Records shown
/-- A log entry touches the LOG page only. -/
theorem log_word (s : State) (k sec pg code arg : Nat) (q : Page) (i : Nat) (hi : i < 0x1000) (h : q ≠ .log) :
    (s.log k sec pg code arg).word q i = s.word q i := by
  rcases log_cases s k sec pg code arg with e | ⟨b, e⟩
  · rw [e, logStore_word _ _ _ _ _ _ _ _ hi h]
  · rw [e, logEvent_word _ _ _ _ hi h, logStore_word _ _ _ _ _ _ _ _ hi h]

/-- An event touches its page's EVENT and, in the interval of a warm reset, the LOG page. -/
theorem raise_word (s : State) (p q : Page) (b i : Nat) (hi : i < 0x1000) (h : q ≠ p ∨ i ≠ 0x00C)
    (hl : q ≠ .log ∨ s.host.window = false) : (s.raise p b).word q i = s.word q i := by
  unfold raise
  simp only
  split
  · rename_i hw
    rcases hl with hl | hl
    · rw [log_word _ _ _ _ _ _ _ _ hi hl, word_setWord_ne _ _ _ _ _ _ (by decide) hi h]
    · simp [hl] at hw
  · rw [word_setWord_ne _ _ _ _ _ _ (by decide) hi h]

/-- EVENT of an event's page outside the interval of a warm reset. -/
theorem raise_event (s : State) (p : Page) (b : Nat) (h : s.host.window = false) :
    (s.raise p b).word p 0x00C = s.word p 0x00C ||| BitVec.ofNat 32 (2 ^ b) := by
  unfold raise; simp [h]

theorem raiseIf_word (s : State) (c : Bool) (p q : Page) (b i : Nat) (hi : i < 0x1000) (h : q ≠ p ∨ i ≠ 0x00C)
    (hl : q ≠ .log ∨ s.host.window = false) : (s.raiseIf c p b).word q i = s.word q i := by
  unfold raiseIf; split
  · exact raise_word s p q b i hi h hl
  · rfl

theorem raise_of_open (s : State) (p : Page) (b : Nat) (h : s.host.window = false) :
    s.raise p b = s.setWord p 0x00C (s.word p 0x00C ||| BitVec.ofNat 32 (2 ^ b)) := by
  unfold raise; simp [h]

/-! ## Parts of the state that they leave -/

@[simp] theorem armed_pending (s : State) (p : Page) (t : Nat) : ((s.armed p t).2).pending = s.pending := by
  rcases armed_eq s p t with e | e <;> rw [e]; exact wb_pending s p _ _
@[simp] theorem armed_out (s : State) (p : Page) (t : Nat) : ((s.armed p t).2).out = s.out := by
  rcases armed_eq s p t with e | e <;> rw [e]; exact wb_out s p _ _
@[simp] theorem armed_fresh (s : State) (p : Page) (t : Nat) : ((s.armed p t).2).fresh = s.fresh := by
  rcases armed_eq s p t with e | e <;> rw [e]; exact wb_fresh s p _ _
@[simp] theorem armed_part (s : State) (p : Page) (t : Nat) : ((s.armed p t).2).part = s.part := by
  rcases armed_eq s p t with e | e <;> rw [e]; exact wb_part s p _ _
@[simp] theorem armed_time (s : State) (p : Page) (t : Nat) : ((s.armed p t).2).time = s.time := by
  rcases armed_eq s p t with e | e <;> rw [e]; exact wb_time s p _ _
@[simp] theorem armed_damage (s : State) (p : Page) (t : Nat) : ((s.armed p t).2).damage = s.damage := by
  rcases armed_eq s p t with e | e <;> rw [e]; exact wb_damage s p _ _
@[simp] theorem armed_ctr (s : State) (p : Page) (t : Nat) : ((s.armed p t).2).ctr = s.ctr := by
  rcases armed_eq s p t with e | e <;> rw [e]; exact wb_ctr s p _ _
@[simp] theorem armed_host (s : State) (p : Page) (t : Nat) : ((s.armed p t).2).host = s.host := by
  rcases armed_eq s p t with e | e <;> rw [e]; exact wb_host s p _ _
@[simp] theorem armed_ses (s : State) (p : Page) (t : Nat) : ((s.armed p t).2).ses = s.ses := by
  rcases armed_eq s p t with e | e <;> rw [e]; exact wb_ses s p _ _
@[simp] theorem armed_logRing (s : State) (p : Page) (t : Nat) : ((s.armed p t).2).logRing = s.logRing := by
  rcases armed_eq s p t with e | e <;> rw [e]; exact wb_logRing s p _ _
@[simp] theorem armed_hubEnd (s : State) (p : Page) (t : Nat) : ((s.armed p t).2).hubEnd = s.hubEnd := by
  rcases armed_eq s p t with e | e <;> rw [e]; exact wb_hubEnd s p _ _
@[simp] theorem armed_fieldEnd (s : State) (p : Page) (t : Nat) : ((s.armed p t).2).fieldEnd = s.fieldEnd := by
  rcases armed_eq s p t with e | e <;> rw [e]; exact wb_fieldEnd s p _ _
@[simp] theorem armed_mirror (s : State) (p : Page) (t : Nat) : ((s.armed p t).2).mirror = s.mirror := by
  rcases armed_eq s p t with e | e <;> rw [e]; exact wb_mirror s p _ _
@[simp] theorem armed_field (s : State) (p : Page) (t : Nat) : ((s.armed p t).2).field = s.field := by
  rcases armed_eq s p t with e | e <;> rw [e]; exact wb_field s p _ _
@[simp] theorem armed_start (s : State) (p : Page) (t : Nat) : ((s.armed p t).2).start = s.start := by
  rcases armed_eq s p t with e | e <;> rw [e]; exact wb_start s p _ _
@[simp] theorem armed_pins (s : State) (p : Page) (t : Nat) : ((s.armed p t).2).pins = s.pins := by
  rcases armed_eq s p t with e | e <;> rw [e]; exact wb_pins s p _ _
@[simp] theorem armed_cars (s : State) (p : Page) (t : Nat) : ((s.armed p t).2).cars = s.cars := by
  rcases armed_eq s p t with e | e <;> rw [e]; exact wb_cars s p _ _
@[simp] theorem armed_tm (s : State) (p : Page) (t : Nat) : ((s.armed p t).2).tm = s.tm := by
  rcases armed_eq s p t with e | e <;> rw [e]; exact wb_tm s p _ _
@[simp] theorem armed_cad (s : State) (p : Page) (t : Nat) : ((s.armed p t).2).cad = s.cad := by
  rcases armed_eq s p t with e | e <;> rw [e]; exact wb_cad s p _ _
@[simp] theorem armed_mem (s : State) (p : Page) (t : Nat) : ((s.armed p t).2).mem = s.mem := by
  rcases armed_eq s p t with e | e <;> rw [e]; exact wb_mem s p _ _
@[simp] theorem armed_lanes (s : State) (p : Page) (t : Nat) : ((s.armed p t).2).lanes = s.lanes := by
  rcases armed_eq s p t with e | e <;> rw [e]; exact wb_lanes s p _ _
@[simp] theorem armed_sense (s : State) (p : Page) (t : Nat) : ((s.armed p t).2).sense = s.sense := by
  rcases armed_eq s p t with e | e <;> rw [e]; exact wb_sense s p _ _
@[simp] theorem armed_tele (s : State) (p : Page) (t : Nat) : ((s.armed p t).2).tele = s.tele := by
  rcases armed_eq s p t with e | e <;> rw [e]; exact wb_tele s p _ _
@[simp] theorem armed_rail (s : State) (p : Page) (t : Nat) : ((s.armed p t).2).rail = s.rail := by
  rcases armed_eq s p t with e | e <;> rw [e]; exact wb_rail s p _ _
@[simp] theorem armed_clock (s : State) (p : Page) (t : Nat) : ((s.armed p t).2).clock = s.clock := by
  rcases armed_eq s p t with e | e <;> rw [e]; exact wb_clock s p _ _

Your task
Where a line of the listing holds "window", show that line.

Task result
    (hl : q ≠ .log ∨ s.host.window = false) : (s.raise p b).word q i = s.word q i := by
theorem raise_event (s : State) (p : Page) (b : Nat) (h : s.host.window = false) :
    (hl : q ≠ .log ∨ s.host.window = false) : (s.raiseIf c p b).word q i = s.word q i := by
theorem raise_of_open (s : State) (p : Page) (b : Nat) (h : s.host.window = false) :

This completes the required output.